Computational Biology Journal
Volume 2013 (2013), Article ID 707540, 12 pages
Research Article

SCBI_MapReduce, a New Ruby Task-Farm Skeleton for Automated Parallelisation and Distribution in Chunks of Sequences: The Implementation of a Boosted Blast+

1Supercomputación y Bioinformática-Plataforma Andaluza de Bioinformática (SCBI-PAB), Universidad de Málaga, 29071 Málaga, Spain
2Departamento de Lenguajes y Ciencias de la Computación, Universidad de Málaga, 29071 Málaga, Spain
3Departamento de Biología Molecular y Bioquímica, Universidad de Málaga, 29071 Málaga, Spain

Received 21 June 2013; Revised 18 September 2013; Accepted 19 September 2013

Academic Editor: Ivan Merelli

Copyright © 2013 Darío Guerrero-Fernández et al. This is an open access article distributed under the Creative Commons Attribution License, which permits unrestricted use, distribution, and reproduction in any medium, provided the original work is properly cited.

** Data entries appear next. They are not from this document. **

/-- Every register of the manual, in the order of their addresses. -/
def RegKind.all : List RegKind := List.flatten [
  [.ID_PART, .ID_PARAMS, .ID_SERIAL, .ID_STEPPING, .CLK_STATUS, .CLK_CTRL, .CLK_RO_CAL, .CLK_MON, .CLK_HOLD, .RST_STATUS, .CLK_NMI_VEC, .CLK_PERF_FALLBACKS, .CLK_PERF_FALLBACK_US, .CLK_PERF_BAD_WINDOWS, .CLK_PERF_ALIGN_ERR, .CLK_PERF_JUDGE_FAIL, .HP_STATUS, .HP_NET_CFG, .HP_UDP_CFG, .HP_RETX_CFG],
  [.HP_MBX_CFG, .HP_EVT_CFG, .HP_EVT_STATUS, .HP_GW_CFG, .HP_SELF, .HP_PEER, .HP_MBX_PTR, .HP_GW_PEER, .HP_PERF_RX_FRAMES, .HP_PERF_TX_FRAMES, .HP_PERF_DISCARD, .HP_PERF_RESEND, .HP_PERF_NAK, .HP_PERF_MBX_FULL, .HP_PERF_GW_RX, .FAB_LINK_STATUS, .FAB_LINK_CFG, .FAB_LINK_PEER, .FAB_LINK_PERF_TX_BYTES, .FAB_LINK_PERF_RX_BYTES],
  [.FAB_LINK_PERF_FEC, .FAB_LINK_PERF_RETRY, .FAB_LINK_PERF_TRANSIT, .FAB_LINK_PERF_DOWN, .FAB_PHYS_ID, .FAB_ID, .FAB_CFG, .FAB_EPOCH, .FENCE_TIMEOUT, .FAB_RETX_CFG, .FAB_ERR_INFO, .FAB_TRACK_STATUS, .FAB_HOT_CFG, .FAB_EXC_CNT, .FAB_HOT_LINE, .FAB_PERF_MOVES, .FAB_PERF_FORCED, .FAB_PERF_RETX, .FAB_PERF_DUP, .FAB_PERF_REORDER_HELD],
  [.FAB_PERF_REORDER_DROP, .FAB_PERF_RETX_FULL, .FAB_PERF_MERGES, .FAB_PERF_TABLE_FULL, .FAB_PERF_NDC, .FAB_PERF_SLICE_REFUSED, .FAB_PERF_TRANSIT_REFUSED, .FAB_PERF_FENCES, .FAB_PERF_BAD_PKT, .FAB_PERF_GW_BULK, .FAB_SLICE_MAP, .FAB_REMAP, .FAB_NM_MASK, .FAB_GW, .SALT_CTRL, .SALT_STATUS, .RAKE_HALF_ARM, .QM_RELEASE, .RES_STEP, .SLU_SUBMIT],
  [.SLU_CANCEL, .SLU_ARM, .RX_ERR_INFO, .RAKE_STREAM_CFG, .RAKE_STREAM_SUBMIT, .RAKE_STREAM_STATUS, .NTC_RING_CFG, .NTC_RING_PTR, .RX_PERF_SUBMITS, .RX_PERF_DISPATCH, .RX_PERF_DROP, .RX_PERF_ABSENT, .RX_PERF_STALL_DEST, .RX_PERF_STALL_FULL, .RX_PERF_GROUPS, .RX_PERF_EXC_OVF, .RX_PERF_EXC_UNF, .RX_PERF_NDC, .SLU_PERF_ROWS, .SLU_PERF_CANCEL_DROP],
  [.SLU_PERF_LATE_CANCEL, .RES_PERF_FETCH_DEMAND, .RES_PERF_FETCH_PREFETCH, .RES_PERF_EVICT, .RES_PERF_WAIT, .SLU_EPOCH_MAP, .RX_EXPERT_TABLE, .RX_LAYER_TABLE, .RES_HIST, .RES_STATE, .TMP_CFG, .TMP_SEED, .TEMPER_NORM_CEIL, .TMP_SHARD_BASE, .TMP_LAYER_BASE, .TMP_HSET_BASE, .TMP_TELE_CFG, .TMP_TELE_PTR, .TMP_ASSAY_CFG, .TMP_SEG_ARRIVE],
  [.TMP_DERIVE, .TMP_ERR_INFO, .TMP_UNIT_STATUS, .TMP_STATUS, .TMP_EXC_CNT, .TMP_PERF_UPDATES, .TMP_PERF_WITHHELD, .TMP_PERF_ZERO_VISIT, .TMP_PERF_SEGMENTS, .TMP_PERF_BAD_SEGMENT, .TMP_PERF_MISSING, .TMP_PERF_FETCH, .TMP_PERF_FETCH_RETRY, .TMP_PERF_ASSAY, .TMP_PERF_ASSAY_MISMATCH, .TMP_PERF_ASSAY_STALE, .TMP_PERF_ASSAY_ABANDON, .TMP_PERF_TELE_LOST, .TMP_PERF_RATIO_ALERT, .TMP_PERF_PARK_CYCLES],
  [.TMP_SHARD_STATE, .HBM_STK_INFO, .HBM_STK_TEMP, .HBM_ECC_CNT, .HBM_ECC_LOG, .HBM_SCRUB_STATUS, .HBM_REPAIR_STATUS, .HBM_TEST_CTRL, .HBM_TEST_ADDR, .HBM_TEST_DATA, .HBM_TEST_STATUS, .HBM_PERF_RD_BYTES, .HBM_PERF_WR_BYTES, .HBM_PERF_CROSS_DIE, .HBM_PERF_RMW, .HBM_PERF_REFRESH, .HBM_PERF_SCRUB_BYTES, .BIT_STK_INFO, .BIT_STK_TEMP, .BIT_ECC_CNT],
  [.BIT_ECC_LOG, .BIT_SCRUB_STATUS, .BIT_PERF_RD_BYTES, .BIT_PERF_WR_BYTES, .BIT_PERF_CROSS_DIE, .BIT_PERF_RMW, .BIT_PERF_REFRESH, .BIT_PERF_SCRUB_BYTES, .MEM_IL_REGION, .MEM_CRC_BASE, .MEM_CRC_SIZE, .MEM_CRC_TABLE, .MEM_SCRUB_CFG, .MEM_CRC_ERR_INFO, .MEM_PERF_CHECKED, .MEM_PERF_CRC_RETRY, .MEM_PERF_CRC_FAIL, .MEM_PERF_UNCHECKED, .MEM_PERF_SCRUB_LATE, .STG_ROOT],
  [.STG_STEP_ARM, .STG_ABORT, .STG_STEP_STATUS, .STG_CLEAR, .STK_REQ, .STK_FREE, .STG_ARRIVE, .STG_RELEASE, .STG_ERR_INFO, .STG_PERF_LATE_ABORT, .STG_ENTRY, .STG_QUEUE, .STK_USED, .STK_BRES, .STK_HWM, .STG_STATE, .STG_PERF_ADMIT, .STG_PERF_SPANS, .STG_PERF_SEND_FWD, .STG_PERF_SEND_BWD],
  [.STG_PERF_STARVE_FWD, .STG_PERF_STARVE_BWD, .STG_PERF_HOLD_ADMIT, .STG_PERF_HOLD_STK, .STK_PERF_SPILL, .STK_PERF_DISCARD, .STK_PERF_SKIP, .HMK_CMD, .HMK_ARG0, .HMK_ARG1, .HMK_STATUS, .HMK_ERR_INFO, .CST_STATE, .CST_SLOT, .FW_SLOT, .HMK_SVN, .HMK_NAND, .TS_STATUS, .TS_KEY_DIGEST, .HMK_LIFE_POWER_S],
  [.HMK_LIFE_RESETS, .HMK_LIFE_POURS, .HMK_LIFE_START_POURS, .HMK_LIFE_ABANDONED, .HMK_LIFE_THERMAL_HALTS, .HMK_LIFE_HOT_S, .HMK_LIFE_NAND_ERASES, .HMK_LIFE_COPY_REPAIRS, .HMK_LIFE_ASSAY_MISMATCH, .NDC_COUNT, .NDC_ADD, .OBS_NDC_CFG, .OBS_QUENCH_CTRL, .OBS_QUENCH_CFG, .OBS_QUENCH_STATUS, .OBS_QUENCH_TIME, .OBS_QUENCH_FRAME, .OBS_MATCH, .OBS_SUM_CFG, .OBS_SUM_STATUS],
  [.OBS_BG_CFG, .OBS_PERF_QUENCH_DROP, .OBS_PERF_NDC_SW, .OBS_PERF_SCP_SCRUB, .OBS_PERF_SCP_CORRECTED, .OBS_PERF_SCP_LATE, .OBS_PERF_CAL_LATE, .OBS_PERF_THROTTLE_DOWN, .OBS_PERF_THROTTLE_UP, .UST_ARRAY, .UST_LINK, .UST_HBM, .UST_BITTERN, .UST_TEMPER, .UST_STATUS, .UST_PERF_DISAGREE, .ARR_ID, .ARR_SEQ_CTRL, .ARR_SEQ_CFG, .ARR_STATUS],
  [.ARR_EXC_CNT, .ARR_ERR_INFO, .SCP_BANK_OWN, .SCP_BANK_CFG, .ARR_WIN_CFG, .ARR_WIN_HEAD, .ARR_WIN_TAIL, .ARR_WIN_OCC, .MARCH_CTRL, .MARCH_STATUS, .SCP_REPAIR, .ARR_PERF_TILES, .ARR_PERF_BUSY, .ARR_PERF_STALL_FEED, .ARR_PERF_STALL_OWN, .ARR_PERF_STALL_WAIT, .ARR_PERF_STALL_TQ, .ARR_PERF_STALL_TRAILER, .SPM_CFG, .SPM_STATUS],
  [.SPM_ERR_INFO, .SPM_PERF_TILES, .SPM_PERF_ENTRIES, .SPM_PERF_PAIRS, .SPM_PERF_SKIP_ACT, .SPM_PERF_SPLIT, .SPM_PERF_ABSORB, .SPM_PERF_MERGE, .SPM_PERF_MISPREDICT, .SPM_PERF_SPECIAL, .SPM_PERF_STALL_LANEQ, .SPM_PERF_STALL_FEED, .SPM_PERF_STALL_LOAD, .SPM_PERF_STALL_CONFLICT, .VEC_CFG, .VEC_CTRL, .VEC_STATUS, .VEC_LEN, .VEC_ERR_INFO, .VEC_TAB_SLOT],
  [.TQ_STATUS, .FBI_CFG, .FBI_STATUS, .VEC_PERF_CMDS, .VEC_PERF_BUSY, .VEC_PERF_STALL_OWN, .VEC_PERF_STALL_BANK, .VEC_PERF_STALL_ACC, .VEC_PERF_WAIT_TQ, .VEC_PERF_WAIT_WIN, .TQ_PERF_STALL_REGION, .TQ_PERF_STALL_CREDIT, .FBI_PERF_FWD, .FBI_PERF_BWD, .FBI_PERF_FROZEN, .DIE_INFO, .DIE_D2D_STATUS, .DIE_SPARE_MAP, .DIE_CLK_STATUS, .DIE_PWR_STATUS]]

Current genomic analyses often require the managing and comparison of big data using desktop bioinformatic software that was not developed regarding multicore distribution. The task-farm SCBI_MAPREDUCE is intended to simplify the trivial parallelisation and distribution of new and legacy software and scripts for biologists who are interested in using computers but are not skilled programmers. In the case of legacy applications, there is no need of modification or rewriting the source code. It can be used from multicore workstations to heterogeneous grids. Tests have demonstrated that speed-up scales almost linearly and that distribution in small chunks increases it. It is also shown that SCBI_MAPREDUCE takes advantage of shared storage when necessary, is fault-tolerant, allows for resuming aborted jobs, does not need special hardware or virtual machine support, and provides the same results than a parallelised, legacy software. The same is true for interrupted and relaunched jobs. As proof-of-concept, distribution of a compiled version of BLAST+ in the SCBI_DISTRIBUTED_BLAST gem is given, indicating that other blast binaries can be used while maintaining the same SCBI_DISTRIBUTED_BLAST code. Therefore, SCBI_MAPREDUCE suits most parallelisation and distribution needs in, for example, gene and genome studies.